Records contained in a dataset:
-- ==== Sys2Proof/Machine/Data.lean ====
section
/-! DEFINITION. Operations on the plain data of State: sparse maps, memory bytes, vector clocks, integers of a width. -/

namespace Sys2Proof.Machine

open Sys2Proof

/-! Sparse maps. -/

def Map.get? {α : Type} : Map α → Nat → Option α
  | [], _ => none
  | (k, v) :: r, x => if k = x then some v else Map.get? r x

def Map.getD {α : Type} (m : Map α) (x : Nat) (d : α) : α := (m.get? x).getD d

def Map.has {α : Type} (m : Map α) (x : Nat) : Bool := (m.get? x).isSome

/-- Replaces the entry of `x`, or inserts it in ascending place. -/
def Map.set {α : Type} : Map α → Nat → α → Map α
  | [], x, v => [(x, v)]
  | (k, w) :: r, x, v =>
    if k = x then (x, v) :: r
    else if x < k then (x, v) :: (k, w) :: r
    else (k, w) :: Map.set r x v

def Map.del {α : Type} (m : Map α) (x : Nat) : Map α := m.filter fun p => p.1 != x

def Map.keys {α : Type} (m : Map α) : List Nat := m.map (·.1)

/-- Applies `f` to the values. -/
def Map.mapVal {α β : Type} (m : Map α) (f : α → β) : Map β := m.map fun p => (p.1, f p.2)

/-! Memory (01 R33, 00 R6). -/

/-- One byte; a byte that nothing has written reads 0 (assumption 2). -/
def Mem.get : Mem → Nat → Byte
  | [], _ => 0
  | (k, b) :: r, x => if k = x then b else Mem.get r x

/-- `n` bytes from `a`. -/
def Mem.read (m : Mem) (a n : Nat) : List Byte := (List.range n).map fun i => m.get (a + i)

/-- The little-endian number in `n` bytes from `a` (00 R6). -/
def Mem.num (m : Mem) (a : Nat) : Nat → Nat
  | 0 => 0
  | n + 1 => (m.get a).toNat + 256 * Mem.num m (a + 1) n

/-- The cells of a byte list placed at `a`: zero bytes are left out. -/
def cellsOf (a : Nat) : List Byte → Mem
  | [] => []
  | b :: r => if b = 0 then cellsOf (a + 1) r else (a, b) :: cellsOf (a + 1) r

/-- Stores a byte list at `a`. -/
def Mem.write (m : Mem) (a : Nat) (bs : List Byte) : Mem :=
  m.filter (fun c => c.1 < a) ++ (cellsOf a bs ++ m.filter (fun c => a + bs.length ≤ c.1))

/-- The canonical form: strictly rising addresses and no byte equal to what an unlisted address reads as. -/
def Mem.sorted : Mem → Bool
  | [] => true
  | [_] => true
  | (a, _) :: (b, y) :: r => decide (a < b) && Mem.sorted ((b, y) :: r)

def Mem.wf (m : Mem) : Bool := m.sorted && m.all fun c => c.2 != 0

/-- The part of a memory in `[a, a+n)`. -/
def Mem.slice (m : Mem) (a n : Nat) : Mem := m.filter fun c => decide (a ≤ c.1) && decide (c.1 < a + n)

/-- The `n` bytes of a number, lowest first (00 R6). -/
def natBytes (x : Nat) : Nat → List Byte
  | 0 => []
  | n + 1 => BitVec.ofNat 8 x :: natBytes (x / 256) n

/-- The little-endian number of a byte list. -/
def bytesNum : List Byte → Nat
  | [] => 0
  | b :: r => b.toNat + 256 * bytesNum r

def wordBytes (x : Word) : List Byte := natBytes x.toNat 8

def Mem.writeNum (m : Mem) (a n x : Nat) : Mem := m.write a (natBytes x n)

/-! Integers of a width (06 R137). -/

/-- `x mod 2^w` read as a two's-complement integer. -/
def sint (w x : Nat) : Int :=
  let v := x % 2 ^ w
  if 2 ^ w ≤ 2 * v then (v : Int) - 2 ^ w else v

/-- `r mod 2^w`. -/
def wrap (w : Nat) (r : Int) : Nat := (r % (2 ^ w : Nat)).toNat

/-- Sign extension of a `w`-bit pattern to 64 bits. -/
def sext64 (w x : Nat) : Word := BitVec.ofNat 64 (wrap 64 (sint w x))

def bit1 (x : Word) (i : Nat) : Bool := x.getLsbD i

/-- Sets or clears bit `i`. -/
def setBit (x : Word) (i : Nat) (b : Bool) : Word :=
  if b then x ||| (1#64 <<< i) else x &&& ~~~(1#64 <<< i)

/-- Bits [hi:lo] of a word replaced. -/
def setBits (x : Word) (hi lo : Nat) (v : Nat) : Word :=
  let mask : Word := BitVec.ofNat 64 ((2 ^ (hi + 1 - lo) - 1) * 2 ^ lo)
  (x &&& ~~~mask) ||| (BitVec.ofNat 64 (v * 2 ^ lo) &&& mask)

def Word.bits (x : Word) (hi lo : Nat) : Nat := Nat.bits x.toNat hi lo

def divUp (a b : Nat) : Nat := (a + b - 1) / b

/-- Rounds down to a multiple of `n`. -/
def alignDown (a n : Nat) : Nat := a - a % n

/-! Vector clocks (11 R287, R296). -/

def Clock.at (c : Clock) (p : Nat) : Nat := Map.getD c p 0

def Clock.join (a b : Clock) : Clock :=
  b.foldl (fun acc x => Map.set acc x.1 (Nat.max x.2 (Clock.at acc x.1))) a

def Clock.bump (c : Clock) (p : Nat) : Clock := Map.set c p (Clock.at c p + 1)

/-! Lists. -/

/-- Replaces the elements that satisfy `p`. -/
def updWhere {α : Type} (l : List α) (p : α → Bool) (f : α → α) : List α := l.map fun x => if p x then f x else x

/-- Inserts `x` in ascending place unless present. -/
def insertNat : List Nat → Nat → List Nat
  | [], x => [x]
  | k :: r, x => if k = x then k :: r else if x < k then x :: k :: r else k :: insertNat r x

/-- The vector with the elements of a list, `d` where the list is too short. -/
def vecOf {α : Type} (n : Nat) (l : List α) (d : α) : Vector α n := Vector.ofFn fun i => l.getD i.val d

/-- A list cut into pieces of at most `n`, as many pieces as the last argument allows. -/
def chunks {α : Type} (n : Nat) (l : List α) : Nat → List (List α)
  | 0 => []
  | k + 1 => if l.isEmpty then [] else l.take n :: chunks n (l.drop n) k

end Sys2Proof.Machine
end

What you need to do: Reproduce exactly the lines above from the line with "if b then x" to the line with "unless present. -/", including both, and add nothing.

Solution to this task:
  if b then x ||| (1#64 <<< i) else x &&& ~~~(1#64 <<< i)

/-- Bits [hi:lo] of a word replaced. -/
def setBits (x : Word) (hi lo : Nat) (v : Nat) : Word :=
  let mask : Word := BitVec.ofNat 64 ((2 ^ (hi + 1 - lo) - 1) * 2 ^ lo)
  (x &&& ~~~mask) ||| (BitVec.ofNat 64 (v * 2 ^ lo) &&& mask)

def Word.bits (x : Word) (hi lo : Nat) : Nat := Nat.bits x.toNat hi lo

def divUp (a b : Nat) : Nat := (a + b - 1) / b

/-- Rounds down to a multiple of `n`. -/
def alignDown (a n : Nat) : Nat := a - a % n

/-! Vector clocks (11 R287, R296). -/

def Clock.at (c : Clock) (p : Nat) : Nat := Map.getD c p 0

def Clock.join (a b : Clock) : Clock :=
  b.foldl (fun acc x => Map.set acc x.1 (Nat.max x.2 (Clock.at acc x.1))) a

def Clock.bump (c : Clock) (p : Nat) : Clock := Map.set c p (Clock.at c p + 1)

/-! Lists. -/

/-- Replaces the elements that satisfy `p`. -/
def updWhere {α : Type} (l : List α) (p : α → Bool) (f : α → α) : List α := l.map fun x => if p x then f x else x

/-- Inserts `x` in ascending place unless present. -/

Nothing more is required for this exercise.